Prime Minister Boris Johnson, who told MPs that the House had lost “a steadfast servant and dear friend and colleague,” revealed that Southend will be granted city status in honour of Sir David, who was a lifelong campaigner on the issue.

Labour leader Sir Keir Starmer said that each tribute to the slain MP painted a picture of a “committed public servant, of kindness and of a man whose decency touched everybody.”

Earlier, Justice Secretary Dominic Raab told BBC Breakfast of having received at least three threats on “life and limb” in the past two years, with the latest being of an acid attack.

But Mr Raab said that colleagues, particularly women, have received even worse abuse.

Labour’s Tulip Siddiq said that her job has had a “constant effect” on her family since she was first elected in 2015.

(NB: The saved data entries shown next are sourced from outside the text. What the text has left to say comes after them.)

/-- A clear takes the classes that are wanted and not refused, then counts those it refuses, then brings the view of the page up to date. -/
theorem Dev.fltClear_eq (d : Dev) (m : Master) (pg classes : Nat) :
    d.fltClear m pg classes =
      ((d.when (d.clearOk pg classes != 0) fun e => e.clearTakes m pg (d.clearOk pg classes)).when
        (d.clearNo pg classes != 0) fun e => e.clearRefuses m pg (d.clearNo pg classes)).fltView pg := by
  unfold Dev.fltClear Dev.clearTakes Dev.clearFollows Dev.clearRefuses Dev.clearOk Dev.clearNo Dev.clearWant
  rfl

/-- A register that only the fall of LAT and the counting of a refusal may change in a clear: a calm one of a common header, or the count of refusals. -/
def ClearSpares (pg off : Nat) : Prop := HeaderCalm off ∨ (pg = Pg.flt ∧ off = FLT.CLR_REFUSED_COUNT.off)

theorem headerCalm_fltSts : HeaderCalm HDR.FLT_STS.off := by unfold HeaderCalm; decide

theorem clearSpares_fltSts (pg : Nat) : ClearSpares pg HDR.FLT_STS.off := .inl headerCalm_fltSts

theorem clearSpares_pageCtl (pg : Nat) : ClearSpares pg HDR.PAGE_CTL.off := .inl (by unfold HeaderCalm; decide)

theorem clearSpares_clrRefused : ClearSpares Pg.flt FLT.CLR_REFUSED_COUNT.off := .inr ⟨rfl, rfl⟩

/-- No notice writes the count of refusals. -/
theorem calm_clrRefused : Calm Pg.flt FLT.CLR_REFUSED_COUNT.off := by unfold Calm; decide

theorem ClearSpares.reg_record {pg off : Nat} (h : ClearSpares pg off) (d : Dev) (typ source : Nat) (p : List Nat) :
    (d.record typ source p).reg pg off = d.reg pg off := by
  obtain h | ⟨rfl, rfl⟩ := h
  · exact d.reg_record_header _ _ _ _ _ h
  · exact d.reg_record _ _ _ _ _ calm_clrRefused

theorem ClearSpares.reg_put {pg off : Nat} (h : ClearSpares pg off) (d : Dev) (pg' : Nat) (f : Fld) (v : Nat) (hf : 0x100 ≤ f.off) (hf' : f.off < 4096)
    (hn : pg' ≠ Pg.flt ∨ f.off ≠ FLT.CLR_REFUSED_COUNT.off) : (d.put pg' f v).reg pg off = d.reg pg off := by
  obtain h | ⟨rfl, rfl⟩ := h
  · exact d.reg_put_own _ _ hf hf' h.1
  · exact d.reg_put_ne _ _ (by dsimp only [Pg.flt] at hn ⊢; omega)

theorem ClearSpares.reg_coreResume {pg off : Nat} (h : ClearSpares pg off) (d : Dev) (n : Ts) : (d.coreResume n).reg pg off = d.reg pg off := by
  have hs (e : Dev) : (e.showLoop n).reg pg off = e.reg pg off :=
    h.reg_put _ _ _ _ (by decide) (by decide) (.inr (by decide))
  unfold Dev.coreResume
  split
  · dsimp only
    split
    · exact (hs _).trans (Dev.reg_congr rfl _ _)
    · exact (Dev.reg_congr rfl _ _).trans ((hs _).trans (Dev.reg_congr rfl _ _))
  · rfl

theorem Dev.clk_coreResume (d : Dev) (n : Ts) : (d.coreResume n).clk = d.clk := by
  unfold Dev.coreResume
  split
  · dsimp only
    split <;> rfl
  · rfl

theorem Dev.reg_confBreak (d : Dev) (pg ok : Nat) {pg' off : Nat} : (d.confBreak pg ok).reg pg' off = d.reg pg' off := by
  unfold Dev.confBreak
  split <;> rfl

theorem Dev.clk_confBreak (d : Dev) (pg ok : Nat) : (d.confBreak pg ok).clk = d.clk := by
  unfold Dev.confBreak
  split <;> rfl

theorem ClearSpares.reg_clearFollows {pg off : Nat} (h : ClearSpares pg off) (d : Dev) (m : Master) (pg' ok : Nat) :
    (d.clearFollows m pg' ok).reg pg off = d.reg pg off := by
  unfold Dev.clearFollows
  dsimp only
  rw [Dev.reg_confBreak, Dev.reg_each _ _ _ fun n e => e.reg_when _ _ fun e => h.reg_coreResume e n,
    Dev.reg_when _ _ _ fun e => h.reg_put e Pg.flt FLT.DIE_STS_PIN 0 (by decide) (by decide) (.inr (by decide)), h.reg_record]

theorem Dev.clk_clearFollows (d : Dev) (m : Master) (pg ok : Nat) : (d.clearFollows m pg ok).clk = d.clk := by
  unfold Dev.clearFollows
  dsimp only
  rw [Dev.clk_confBreak, Dev.each_proj Dev.clk _ fun n e => Dev.when_proj Dev.clk _ e _ fun e => e.clk_coreResume n, Dev.when_proj Dev.clk (fun e => e.put Pg.flt FLT.DIE_STS_PIN 0) _ _ fun _ => rfl,
    (d.quiet_record _ _ _ _ _).clk_eq]

theorem ClearSpares.reg_fltView {pg off : Nat} (h : ClearSpares pg off) (d : Dev) (pg' : Nat) : (d.fltView pg').reg pg off = d.reg pg off := by
  have hs := slotOf_lt pg'
  unfold Dev.fltView
  dsimp only
  rw [h.reg_put _ _ _ _ (by decide) (by decide) (.inr (by decide)), h.reg_put _ _ _ _ (by decide) (by decide) (.inr (by decide)),
    h.reg_put _ _ _ _ (by dsimp only; omega) (by dsimp only; omega) (.inr (by dsimp only; omega))]

theorem Dev.reg_clearRefuses_header (d : Dev) (m : Master) (pg no : Nat) {pg' off : Nat} (h : HeaderCalm off) :
    (d.clearRefuses m pg no).reg pg' off = d.reg pg' off := by
  unfold Dev.clearRefuses
  rw [Dev.reg_record_header _ _ _ _ _ _ h, Dev.reg_int_header _ _ _ h, Dev.reg_count_header _ _ _ _ (by decide) (by decide) h]

/-- A refusal is counted once. -/
theorem Dev.clrRefused_clearRefuses (d : Dev) (m : Master) (pg no : Nat) (hf : d.on Pg.flt HDR.PAGE_CTL_FREEZE = false) :
    (d.clearRefuses m pg no).get Pg.flt FLT.CLR_REFUSED_COUNT = min (d.get Pg.flt FLT.CLR_REFUSED_COUNT + 1) (2 ^ 32 - 1) := by
  unfold Dev.clearRefuses
  rw [Dev.get_record _ _ _ _ _ _ _ _ calm_clrRefused, Dev.get_int _ _ _ _ _ calm_clrRefused, Dev.get_count_same _ _ _ _ (by decide) (by decide) (by decide), hf]
  rfl

theorem Dev.clk_clearRefuses (d : Dev) (m : Master) (pg no : Nat) : (d.clearRefuses m pg no).clk = d.clk :=
  (((d.quiet_count _ _ _).trans (Dev.quiet_int _ _ _)).trans (Dev.quiet_record _ _ _ _ _ _)).clk_eq

/-- LAT of a page without some of its classes reads as that. -/
theorem Dev.get_put_lat_sub (d : Dev) (pg ok : Nat) :
    (d.put pg HDR.FLT_STS_LAT (d.get pg HDR.FLT_STS_LAT - ok)).get pg HDR.FLT_STS_LAT = d.get pg HDR.FLT_STS_LAT - ok := by
  rw [Dev.get_put_same _ _ _ _ (by decide)]
  have := HDR.FLT_STS_LAT.get_lt (d.reg pg HDR.FLT_STS_LAT.off)
  exact Nat.mod_eq_of_lt (Nat.lt_of_le_of_lt (Nat.sub_le _ _) this)

/-- The taking of some classes leaves the registers that a clear spares alone, but for LAT. -/
theorem ClearSpares.reg_clearTakes {pg off : Nat} (h : ClearSpares pg off) (d : Dev) (m : Master) (pg' ok : Nat) (hn : 4096 * pg + off ≠ 4096 * pg' + HDR.FLT_STS.off) :
    (d.clearTakes m pg' ok).reg pg off = d.reg pg off :=
  (h.reg_clearFollows _ m pg' ok).trans (d.reg_put_ne _ _ hn)

/-- What a clear leaves in FLT_STS of its page is what the fall of the classes it takes leaves there. -/
theorem Dev.reg_fltClear_fltSts (d : Dev) (m : Master) (pg classes : Nat) :
    (d.fltClear m pg classes).reg pg HDR.FLT_STS.off =
      (d.when (d.clearOk pg classes != 0) fun e => e.put pg HDR.FLT_STS_LAT (e.get pg HDR.FLT_STS_LAT - d.clearOk pg classes)).reg pg HDR.FLT_STS.off := by
  have h := clearSpares_fltSts pg
  rw [d.fltClear_eq, h.reg_fltView, Dev.reg_when _ _ _ fun e => e.reg_clearRefuses_header m pg _ headerCalm_fltSts]
  cases d.clearOk pg classes != 0
  · rfl
  · exact h.reg_clearFollows _ m pg _

/-- LAT of the page loses exactly the classes taken. -/
theorem Dev.lat_fltClear (d : Dev) (m : Master) (pg classes : Nat) :
    (d.fltClear m pg classes).get pg HDR.FLT_STS_LAT = d.get pg HDR.FLT_STS_LAT - d.clearOk pg classes := by
  refine (congrArg HDR.FLT_STS_LAT.get (d.reg_fltClear_fltSts m pg classes)).trans ?_
  by_cases h : d.clearOk pg classes = 0
  · rw [h]; rfl
  · rw [bne_iff_ne.mpr h]
    exact d.get_put_lat_sub pg _

/-- LIVE of the page stays. -/
theorem Dev.live_fltClear (d : Dev) (m : Master) (pg classes : Nat) :
    (d.fltClear m pg classes).get pg HDR.FLT_STS_LIVE = d.get pg HDR.FLT_STS_LIVE :=
  (congrArg HDR.FLT_STS_LIVE.get (d.reg_fltClear_fltSts m pg classes)).trans
    (Dev.when_proj (fun e => e.get pg HDR.FLT_STS_LIVE) _ _ _ fun e => e.get_put_disj pg _ _ _ rfl (by decide) (by decide))

/-- The taking of classes leaves the count of refusals and FREEZE of the FLT page alone. -/
theorem Dev.get_when_clearTakes (d : Dev) (m : Master) (pg ok : Nat) (c : Bool) (f : Fld) (h : ClearSpares Pg.flt f.off) (hn : f.off ≠ HDR.FLT_STS.off) (hf : f.off < 4096) :
    (d.when c fun e => e.clearTakes m pg ok).get Pg.flt f = d.get Pg.flt f := by
  unfold Dev.get
  rw [Dev.reg_when _ _ _ fun e => h.reg_clearTakes e m pg ok (by dsimp only [Pg.flt] at hn ⊢; omega)]

/-- A clear that refuses no class counts none. -/
theorem Dev.clrRefused_fltClear_none (d : Dev) (m : Master) (pg classes : Nat) (h : d.clearNo pg classes = 0) :
    (d.fltClear m pg classes).get Pg.flt FLT.CLR_REFUSED_COUNT = d.get Pg.flt FLT.CLR_REFUSED_COUNT := by
  rw [← d.get_when_clearTakes m pg (d.clearOk pg classes) (d.clearOk pg classes != 0) FLT.CLR_REFUSED_COUNT clearSpares_clrRefused (by decide) (by decide), d.fltClear_eq, h]
  unfold Dev.get
  rw [clearSpares_clrRefused.reg_fltView]
  rfl

/-- A clear that refuses some class counts once. -/
theorem Dev.clrRefused_fltClear_some (d : Dev) (m : Master) (pg classes : Nat) (h : d.clearNo pg classes ≠ 0) (hf : d.on Pg.flt HDR.PAGE_CTL_FREEZE = false) :
    (d.fltClear m pg classes).get Pg.flt FLT.CLR_REFUSED_COUNT = min (d.get Pg.flt FLT.CLR_REFUSED_COUNT + 1) (2 ^ 32 - 1) := by
  have hc : (d.clearNo pg classes != 0) = true := bne_iff_ne.mpr h
  have hg := d.get_when_clearTakes m pg (d.clearOk pg classes) (d.clearOk pg classes != 0)
  have hv (e : Dev) : (e.fltView pg).get Pg.flt FLT.CLR_REFUSED_COUNT = e.get Pg.flt FLT.CLR_REFUSED_COUNT := by
    unfold Dev.get; rw [clearSpares_clrRefused.reg_fltView]
  rw [d.fltClear_eq, hv, hc, Dev.when_true, Dev.clrRefused_clearRefuses, hg _ clearSpares_clrRefused (by decide) (by decide)]
  unfold Dev.on at hf ⊢
  rw [hg HDR.PAGE_CTL_FREEZE (clearSpares_pageCtl _) (by decide) (by decide), hf]

/-- A clear moves no clock. -/
theorem Dev.clk_fltClear (d : Dev) (m : Master) (pg classes : Nat) : (d.fltClear m pg classes).clk = d.clk := by
  rw [d.fltClear_eq]
  exact (Dev.when_proj Dev.clk _ _ _ fun e => e.clk_clearRefuses m pg _).trans (Dev.when_proj Dev.clk _ _ _ fun e => (e.put _ _ _).clk_clearFollows m pg _)

/-- The classes that fall are those latched, named, not just latched and not live. -/
theorem Dev.clear_bits (d : Dev) (pg classes c : Nat) (hc : c < 5) :
    bit (d.get pg HDR.FLT_STS_LAT - d.clearOk pg classes) c =
      (bit (d.get pg HDR.FLT_STS_LAT) c && !(bit classes c && !bit (d.justSet (4096 * pg + HDR.FLT_STS_LAT.off)) c &&
        !bit (d.get pg HDR.FLT_STS_LIVE ||| d.justSet (4096 * pg + HDR.FLT_STS_LAT.off) / 256) c)) := by
  have hsub : d.clearOk pg classes = d.get pg HDR.FLT_STS_LAT &&& d.clearOk pg classes := by
    apply Nat.eq_of_testBit_eq
    intro i
    rw [Nat.testBit_and, Dev.clearOk, Dev.clearNo, testBit_sub_and, Dev.clearWant, Nat.testBit_and, Nat.testBit_and]
    cases (d.get pg HDR.FLT_STS_LAT).testBit i <;> simp
  rw [hsub]
  simp only [bit]
  rw [testBit_sub_and, Dev.clearOk, Dev.clearNo, testBit_sub_and, Dev.clearWant, Nat.testBit_and, Nat.testBit_and, testBit_complement_five _ _ hc]
  cases (d.get pg HDR.FLT_STS_LAT).testBit c <;> simp

/-- Settles O30: LAT loses the classes a clear takes, which are those wanted and not refused; the count follows the refusals. -/
theorem faultClearSparesLive : Obligations.FaultClearSparesLive := by
  unfold Obligations.FaultClearSparesLive
  intro d m pg classes
  refine ⟨fun c hc => ?_, d.live_fltClear m pg classes, d.clrRefused_fltClear_none m pg classes, d.clrRefused_fltClear_some m pg classes, d.clk_fltClear m pg classes⟩
  dsimp only
  rw [d.lat_fltClear, Dev.clear_bits _ _ _ _ hc]

end Sys2Proof.Machine
end

section
/-! PROOF. Stored values, locked fields (O19), the state after reset (O3) and register accesses (O46). -/

namespace Sys2Proof.Machine

/-! Access types of a stored value, and the lock of a block (R13, R14, R476). -/

/-- What a stored value leaves in bit i: set by W1S, else cleared by W1C where hardware has not just set it, else taken by RW and by RWL while unlocked, else kept. -/
theorem RegDesc.getLsbD_store (r : RegDesc) (o : Nat) (locked : Bool) (just v i : Nat) (w : Word) (hi : i < 96) :
    (r.store o locked just v w).getLsbD i =
      ((if bit (r.rwAt o) i || (!locked && bit r.rwl i) then bit v i else w.getLsbD i) && !(bit v i && bit r.w1c i && !bit just i) || (bit v i && bit r.w1s i)) := by
  have hrw : (r.rwAt o ||| (if locked then 0 else r.rwl)).testBit i = (bit (r.rwAt o) i || (!locked && bit r.rwl i)) := by
    cases locked <;> simp [bit]
  simp only [RegDesc.store, BitVec.getLsbD_or, BitVec.getLsbD_and, BitVec.getLsbD_not, BitVec.getLsbD_ofNat, hi, hrw]
  simp only [bit, decide_true, Bool.true_and]
  by_cases h : ((r.rwAt o).testBit i || (!locked && r.rwl.testBit i)) = true
  · simp [h]
  · simp [h]

/-- A locked register whose RWL fields are all it has stays whole, and one with other fields does not. -/
theorem Dev.lockedWhole_eq (d : Dev) {pg off : Nat} {r : RegDesc} (hr : regAt pg off = some r) (hl : d.locked pg = true) :
    d.lockedWhole pg off = (r.rwl != 0 && (r.rw ||| r.w1c ||| r.w1s ||| r.wo) == 0) := by
  unfold Dev.lockedWhole; rw [hr, hl]; rfl

/-- A served write of a register that is locked whole has its count alone. -/
theorem Dev.write_lockedWhole (d : Dev) {m : Master} {pg off : Nat} (v : Nat) (eff : Dev → Dev) (hg : d.gate m pg off = .served) (h : d.lockedWhole pg off = true) :
    d.write m pg off v eff = d.lockMiss pg off v := by
  unfold Dev.write; rw [hg]; exact if_pos h

/-- A served write of a register that is not locked whole is counted where a locked field keeps its value, and served. -/
theorem Dev.write_lockedPart (d : Dev) {m : Master} {pg off : Nat} (v : Nat) (eff : Dev → Dev) (hg : d.gate m pg off = .served) (h : d.lockedWhole pg off = false) :
    d.write m pg off v eff = eff ((d.lockMiss pg off v).served m pg off v) := by
  unfold Dev.write; rw [hg]; exact if_neg (by rw [h]; decide)
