-- ==== Sys2Proof/Decode.lean ====
section
/-! DEFINITION. Decoding of request words, total over the 65536 words and refusing reserved ones by name, and the
encoder, both from 30_encoding.md R70 to R76. -/

namespace Sys2Proof

/-- Why a word is reserved (30_encoding.md R76): its `OP` is neither 0x1 nor 0x2, or it is a SENDBYTE word with
`Z != 0`, or it is an `OP` = 0x2 word other than 0x2000. -/
inductive Reserved where
  | opcode (op : Nibble)
  | sendByteZ (z : BitVec 3)
  | initOperand (rest : BitVec 12)
deriving DecidableEq, Repr

/-- `OP`, bits[15:12] (30_encoding.md R70). -/
def opField (w : Word) : Nibble := w.extractLsb' 12 4

/-- `Z`, bits[11:9] of a SENDBYTE word (30_encoding.md R72). -/
def zField (w : Word) : BitVec 3 := w.extractLsb' 9 3

/-- `RS`, bit[8] of a SENDBYTE word (30_encoding.md R72, R75). -/
def rsField (w : Word) : Bool := w.getLsbD 8

/-- `PAYLOAD`, bits[7:0] of a SENDBYTE word (30_encoding.md R72, R75). -/
def payloadField (w : Word) : Byte := w.extractLsb' 0 8

/-- The operand area, bits[11:0] (30_encoding.md R70, R73). -/
def operandField (w : Word) : BitVec 12 := w.extractLsb' 0 12

/-- Which clause of 30_encoding.md R76 makes a reserved word reserved. -/
def reservedWhy (w : Word) : Reserved :=
  if opField w = 0x1#4 then .sendByteZ (zField w)
  else if opField w = 0x2#4 then .initOperand (operandField w)
  else .opcode (opField w)

/-- `decode` of 30_encoding.md R74: SENDBYTE, INIT, or RESERVED with the reason. -/
def decode (w : Word) : Except Reserved Instr :=
  if opField w = 0x1#4 ∧ zField w = 0#3 then .ok (.sendByte (rsField w) (payloadField w))
  else if w = 0x2000#16 then .ok .init
  else .error (reservedWhy w)

/-- The word of a request (30_encoding.md R72, R73, R80): `0x1000 | (rs << 8) | payload`, or 0x2000. -/
def encode : Instr → Word
  | .sendByte rs payload => 0x1000#16 ||| (BitVec.ofBool rs).zeroExtend 16 <<< 8 ||| payload.zeroExtend 16
  | .init => 0x2000#16

/-- `match` of a request's row of spec/opcode_table.json (30_encoding.md R72, R73). -/
def rowMatch : Instr → Word
  | .sendByte _ _ => 0x1000#16
  | .init => 0x2000#16

/-- `mask` of a request's row of spec/opcode_table.json (30_encoding.md R72, R73). -/
def rowMask : Instr → Word
  | .sendByte _ _ => 0xFE00#16
  | .init => 0xFFFF#16

/-- The request word whose bits are `w`, numbered as the opcode table numbers them, the bits above `nbits` zero. Every
request is one 16-bit word (30_encoding.md R70, R78), so the first word is all of it. -/
def tableWord (nbits w : Nat) : Word := BitVec.ofNat 16 (w % 2 ^ nbits)

/-- The request the decoder reads from a table word; no row is wider than one word (30_encoding.md R78). -/
def decodeTableWord (nbits w : Nat) : Option Instr :=
  if nbits ≤ 16 then (decode (tableWord nbits w)).toOption else none

end Sys2Proof
end

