/-- 40_frame_encoder.md R110, which the spec marks as derived from its R101: the corner-case table. -/
def Obligations.CornerCaseFrames : Prop :=
  frameBytes (frameOf 0x00#8 false) = [0x0C#8, 0x08#8, 0x0C#8, 0x08#8] ∧
  frameBytes (frameOf 0x00#8 true) = [0x0D#8, 0x09#8, 0x0D#8, 0x09#8] ∧
  frameBytes (frameOf 0xFF#8 false) = [0xFC#8, 0xF8#8, 0xFC#8, 0xF8#8] ∧
  frameBytes (frameOf 0xFF#8 true) = [0xFD#8, 0xF9#8, 0xFD#8, 0xF9#8] ∧
  frameBytes (frameOf 0x0F#8 true) = [0x0D#8, 0x09#8, 0xFD#8, 0xF9#8] ∧
  frameBytes (frameOf 0xF0#8 false) = [0xFC#8, 0xF8#8, 0x0C#8, 0x08#8] ∧
  frameBytes (frameOf 0xA5#8 true) = [0xAD#8, 0xA9#8, 0x5D#8, 0x59#8] ∧
  frameBytes (frameOf 0x5A#8 false) = [0x5C#8, 0x58#8, 0xAC#8, 0xA8#8]

/-- 70_reset_and_hazards.md R220: what the first `k` bytes of any frame do to the nibble pairing of a controller that was
in step. -/
def Obligations.PartialFramePairing : Prop :=
  ∀ (b : Byte) (rs : Bool) (k : Fin 5),
    pairingAfter ((frameBytes (frameOf b rs)).take k.val) =
      if k = 0 ∨ k = 4 then .intact else if k = 2 then .oneNibbleOut else .controllerDependent

/-! ### SENDBYTE -/

/-- 40_frame_encoder.md R105, R106: in READY a SENDBYTE at its start writes `frame_buf` and issues exactly one call, with
the constant address, stop and timeout; everything else stays. -/
def Obligations.SendByteIssuesItsFrame : Prop :=
  ∀ (rs : Bool) (b : Byte) (s : State), s.phase = .ready → s.pending = .none →
    exec (.sendByte rs b) s =
      .next { s with
        frameBuf := frameOf b rs
        pending := .busTx
        log := s.log ++ [.busTx ⟨Config.busAddr, frameOf b rs, true, Config.txTimeout⟩] }

/-- 40_frame_encoder.md R105, 60_exceptions.md R170: with its transaction answered a SENDBYTE responds 0 or 1; `phase`,
`init_step`, `req_err` and everything else stay. -/
def Obligations.SendByteRespondsToItsAnswer : Prop :=
  ∀ (rs : Bool) (b : Byte) (r : BusResult) (s : State), s.pending = .busDone r →
    exec (.sendByte rs b) s =
      .next { s with
        lastCause := if r = .ok then .ok else .busTransportError
        busy := false
        pending := .none
        log := s.log ++ [.response (if r = .ok then .ok else .busTransportError)] }
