-- ==== Sys2Proof/Laws/PerInstr.lean ====
section
/-! SUPPORT. Facts stated once per request: its word matches its row of spec/opcode_table.json. -/

/-- The word of a request lies in its row of the opcode table: under the row's mask it is the row's match
(30_encoding.md R72, R73). -/
def Sys2Proof.Laws.TableRow.Statement (i : Sys2Proof.Instr) : Prop :=
  Sys2Proof.encode i &&& Sys2Proof.rowMask i = Sys2Proof.rowMatch i

theorem Sys2Proof.Laws.TableRow.sendByte (rs : Bool) (payload : Sys2Proof.Byte) :
    Sys2Proof.Laws.TableRow.Statement (.sendByte rs payload) := by
  revert payload
  unfold Sys2Proof.Laws.TableRow.Statement
  cases rs <;> decide

theorem Sys2Proof.Laws.TableRow.init : Sys2Proof.Laws.TableRow.Statement .init := by
  unfold Sys2Proof.Laws.TableRow.Statement
  decide
end

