-- ==== Sys2Proof/Tests/Slice0.lean ====
section
/-! SUPPORT. Tests of the model against the spec's own vectors (95_test_vectors.md), the smoke tests of well-formedness,
and the witnesses of the statements' hypotheses. Expected values come from spec/, not from the model. -/

namespace Sys2Proof.Machine

/-- What `f` sees of a next state. -/
def seen {α : Type} (o : Host.Outcome State Fault Refusal) (f : State → α) : Option α :=
  match o with
  | .next t => some (f t)
  | _ => none

/-- `s` with `w` accepted and not yet run; an INIT in UNINIT has entered INITIALIZING. -/
def accepted (w : Word) (s : State) : State :=
  if w = 0x2000#16 ∧ s.phase = .uninit then
    { s with busy := true, cur := w, log := [.accepted w], phase := .initializing, initStep := 1#4, anyFail := false }
  else { s with busy := true, cur := w, log := [.accepted w] }

/-- The block in READY, idle. -/
def readyIdle : State := { State.reset with phase := .ready }

/-- A SENDBYTE of 0x28 as a command in READY, its transaction in flight. -/
def sending : State :=
  { readyIdle with
    busy := true
    cur := 0x1028#16
    frameBuf := ⟨0x2C#8, 0x28#8, 0x8C#8, 0x88#8⟩
    pending := .busTx
    log := [.accepted 0x1028#16, .busTx (busCall (frameOf 0x28#8 false))] }

/-- An INIT in step 1, its delay pending. -/
def waiting : State :=
  { State.reset with
    phase := .initializing
    initStep := 1#4
    busy := true
    cur := 0x2000#16
    pending := .delay 50
    log := [.accepted 0x2000#16, .delay 50] }

/-- An INIT in step `k`, its transaction answered `r`. -/
def answered (k : BitVec 4) (r : BusResult) : State :=
  { State.reset with phase := .initializing, initStep := k, busy := true, cur := 0x2000#16, pending := .busDone r }

/-- An INIT in step `k`, its delay answered. -/
def rested (k : BitVec 4) : State :=
  { State.reset with phase := .initializing, initStep := k, busy := true, cur := 0x2000#16, pending := .delayDone }

/-! ### Well-formedness -/

theorem test_rs_operand : rsOk 0 = true ∧ rsOk 1 = true ∧ rsOk 2 = false := by decide

theorem test_imm8_operand : imm8Ok 0 = true ∧ imm8Ok 255 = true ∧ imm8Ok 256 = false := by decide

theorem test_imm16_operand : imm16Ok 65535 = true ∧ imm16Ok 65536 = false := by decide

theorem test_text_character :
    textCharOk 0x1F = false ∧ textCharOk 0x20 = true ∧ textCharOk 0x7E = true ∧ textCharOk 0x7F = false := by decide

theorem test_instr_well_formed :
    (Instr.sendByte true 0xFF#8).wellFormed = true ∧ Instr.init.wellFormed = true := by decide

/-! ### Decoding and encoding: words written bit by bit from 30_encoding.md R72, R73, and L2.4 -/

theorem test_decode_sendbyte_command : decode 0b0001000010100101#16 = .ok (.sendByte false 0xA5#8) := by decide

theorem test_decode_sendbyte_data : decode 0b0001000101010100#16 = .ok (.sendByte true 0x54#8) := by decide
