-- ==== Sys2Proof/Machine/HaltNop.lean ====
section
/-! DEFINITION. The meanings of HLT and NOP (40_halt_nop.md). -/

namespace Sys2Proof.Machine

/-- HLT: the running flag is cleared and the pc is not changed (40_halt_nop.md R90). -/
def execHlt (s : State) : Host.Outcome State Fault Refusal := s.commit (.ok s.halt)

/-- NOP: the pc advances by 1 (40_halt_nop.md R91). -/
def execNop (s : State) : Host.Outcome State Fault Refusal := s.commit (.ok (s.advance 1))

end Sys2Proof.Machine
end

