-- ==== Sys2Proof/Machine/Stack.lean ====
section
/-! DEFINITION. The meanings of PUSH and POP (42_stack.md). -/

namespace Sys2Proof.Machine

/-- PUSH: SP down by one, then `x[ra]`, read after the SP update, is stored at SP (42_stack.md R110). -/
def execPush (ra : Byte) (s : State) : Host.Outcome State Fault Refusal := s.commit do
  let a ← regOperand ra
  let t ← s.push fun moved => moved.reg a
  pure (t.advance 2)

/-- POP: the byte at SP into `x[rd]`, then `x[7]`, read after that write, up by one (42_stack.md R111). -/
def execPop (rd : Byte) (s : State) : Host.Outcome State Fault Refusal := s.commit do
  let d ← regOperand rd
  let v ← s.top
  pure ((s.setReg d v).incSp.advance 2)

end Sys2Proof.Machine
end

The Hampstead and Kilburn MP told the BBC that abuse received online can range from “very trivial things,” such as comments on her appearance, to threats against her or her relatives. 

She recalled the murder of fellow Labour MP Jo Cox in 2016, saying that her own mother called her immediately after hearing about the attack “because her first thought was it must have been me.”

SNP MP Joanna Cherry revealed she had contemplated quitting politics altogether because of “unrelenting attacks” against her on social media.

She told the Daily Record newspaper that, following the killing of Sir David, there is a need to “consider whether MPs can continue to meet total strangers at vulnerable locations such as libraries and church halls.”

In response, Commons Speaker Sir Lindsay Hoyle said that politics needed to be safer, but also discussed the extensive protections around his US counterpart and warned against a “knee-jerk reaction.”

“Do I want to be like [US House speaker Nancy Pelosi], who can’t go anywhere without armed police? Is that a life I want? No,” he told ITV’s Good Morning Britain.

In a statement, Downing Street said that “everything possible” will be done to ensure that MPs can work safely.